Al filósofo de la historia, en aquel siglo suyo de los filósofos alemanes, le falló esa dialéctica que determinaba leyes inmutables. Lo que más detestaba, la apelación a la voluntad de las minorías revolucionarias, fue la que se impuso en Rusia, en China, en Cuba. Y las masas reclutadas las compusieron campesinos, tenidos por contrarrevolucionarios por ese lector obligado de historia de la Revolución francesa que fue Marx, un polemista feroz e inclemente: solo compite con Voltaire en acidez y acrimonia. Historiador delicioso y uno de los grandes periodistas políticos de la historia, releer a Marx nunca tiene desperdicio. Tan solo la prosa es formidable.

¿Es Marx culpable del Gulag? ¿Lo es Platón por haber diseñado la primera sociedad cerrada de la Historia? ¿Hay responsabilidad en Nietzsche porque el nazismo tomó municiones de su obra? La cuestión es espinosa. Si bien es factible la responsabilidad de un pensador por la posteridad de sus ideas, en el caso de Marx la respuesta está llena de paradojas. Inició su carrera denunciando la censura y aunque ejerció la liquidación ideológica de sus adversarios anarquistas, quienes muy pronto vieron en él un prospecto de déspota asiático, es muy difícil imaginar a este caballero respetuoso de la hospitalidad de la reina Victoria en el infierno de Stalin o Pol Pot, pues Marx también pertenece a la historia del liberalismo. Y nieto de rabinos, es protagónico en el drama antisemita: el comunismo, decía, libraría a los judíos del judaísmo, crematístico por definición.

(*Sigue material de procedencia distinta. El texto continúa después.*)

/-- Settles O47: the cost is the row's base count, 2 at least, with what the operation adds, 8 at most. -/
theorem costsLieBetweenTwoAndEight : Obligations.CostsLieBetweenTwoAndEight := by
  refine ⟨requestsPageCycle_iff, fun i s t hwf hop hp ht => ?_⟩
  obtain ⟨o, ho⟩ := Option.ne_none_iff_exists'.mp hop
  rw [exec_of_op ho] at ht
  cases ht
  exact ⟨(two_le_baseCycles hp ((Instr.wf_of_op ho).mp hwf)).trans (le_cyc_runEntry s _ _ o _),
    (cyc_runEntry_le s _ o _).trans (baseCycles_add_maxExtra_le hp o _)⟩

end Sys2Proof.Machine
end

section
/-! The addresses the modes compute, in numbers, and the carry their indexing reports (40_addressing_modes.md R133 to
R144). -/

namespace Sys2Proof.Machine

@[simp] theorem toNat_zext16 (b : Byte) : (zext16 b).toNat = b.toNat :=
  BitVec.toNat_setWidth_of_le (by decide)

/-- An address given as a byte is the address of that number. -/
theorem zext16_eq_ofNat (b : Byte) : zext16 b = BitVec.ofNat 16 b.toNat := by
  rw [← toNat_zext16, BitVec.ofNat_toNat, BitVec.setWidth_eq]

theorem word_eq_ofNat (hi lo : Byte) : word hi lo = BitVec.ofNat 16 (256 * hi.toNat + lo.toNat) := by
  rw [← word_toNat, BitVec.ofNat_toNat, BitVec.setWidth_eq]

theorem loByte_word (hi lo : Byte) : loByte (word hi lo) = lo := by
  apply BitVec.eq_of_toNat_eq
  rw [loByte_toNat, word_toNat]
  omega

/-- Adding an index to a zero-page address stays in page 0 (R135, R136, R142). -/
theorem toNat_zext16_add (b i : Byte) : (zext16 (b + i)).toNat = (b.toNat + i.toNat) % 256 := by
  rw [toNat_zext16, BitVec.toNat_add]

/-- Adding an index to a 16-bit base wraps at 65536 (R139, R140, R143). -/
theorem toNat_add_zext16 (base : Word) (i : Byte) : (base + zext16 i).toNat = (base.toNat + i.toNat) % 65536 := by
  rw [BitVec.toNat_add, toNat_zext16]

/-- Both bytes of a zero-page pointer come from page 0 (R142, R143). -/
theorem zeroPagePointer_toNat (s : State) (t : Byte) :
    (zeroPagePointer s t).toNat =
      256 * (memRead s (BitVec.ofNat 16 ((t.toNat + 1) % 256))).toNat
        + (memRead s (BitVec.ofNat 16 t.toNat)).toNat := by
  rw [zeroPagePointer, word_toNat, zext16_eq_ofNat, zext16_eq_ofNat, BitVec.toNat_add]
  rfl

/-- The page mask keeps the high byte alone. -/
theorem word_and_pageMask (hi lo : Byte) : word hi lo &&& 0xFF00 = word hi 0 := by
  change (hi ++ lo) &&& (BitVec.allOnes 8 ++ 0#8) = hi ++ 0#8
  rw [BitVec.and_append, BitVec.and_allOnes, BitVec.and_zero]

/-- Off the end of the page, the next address has the next low byte. -/
theorem word_add_one {lo : Byte} (h : lo ≠ 0xFF) (hi : Byte) : word hi lo + 1 = word hi (lo + 1) := by
  have hlo : lo.toNat ≠ 255 := fun heq => h (BitVec.eq_of_toNat_eq heq)
  apply BitVec.eq_of_toNat_eq
  rw [BitVec.toNat_add, word_toNat, word_toNat, BitVec.toNat_add]
  simp only [BitVec.reduceToNat]
  omega

/-- The high byte of the pointer of IND is read at the next low byte of the same page (R141). -/
theorem indirectPointer_eq (s : State) (lo hi : Byte) :
    indirectPointer s lo hi = word (memRead s (word hi (lo + 1))) (memRead s (word hi lo)) := by
  unfold indirectPointer
  split
  · next h =>
    subst h
    rw [word_and_pageMask]
    rfl
  · next h => rw [word_add_one h]

theorem indirectPointer_toNat (s : State) (lo hi : Byte) :
    (indirectPointer s lo hi).toNat =
      256 * (memRead s (BitVec.ofNat 16 (256 * hi.toNat + (lo.toNat + 1) % 256))).toNat
        + (memRead s (BitVec.ofNat 16 (256 * hi.toNat + lo.toNat))).toNat := by
  rw [indirectPointer_eq, word_toNat, word_eq_ofNat, word_eq_ofNat, BitVec.toNat_add]
  rfl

Y cuando Marx se refería a “la dictadura del proletariado”, dice un Bertrand de Jouvenel, quien estuvo lejos de ser uno de sus propagandistas, el teórico revolucionario entendía, por dictadura, lo que los romanos: un interregno donde el uso de la fuerza termina con la anarquía y restaura a la república, que en sus términos era el fin de la Historia, el reino de la igualdad. En Marx, la más arraigada (y oculta) fe monoteísta se combinó con el cientificismo, tan optimista, de su siglo. Esa bomba de tiempo cayó en las peores manos, la de los rusos (ante quienes Marx se sentía siempre incómodo). Karl Marx no fue, como creía su ardiente admirador Hess en 1842, ni el único filósofo ni el más verdadero. Pero visto desde el año de su bicentenario, ha resultado ser –al menos para nosotros– el más decisivo.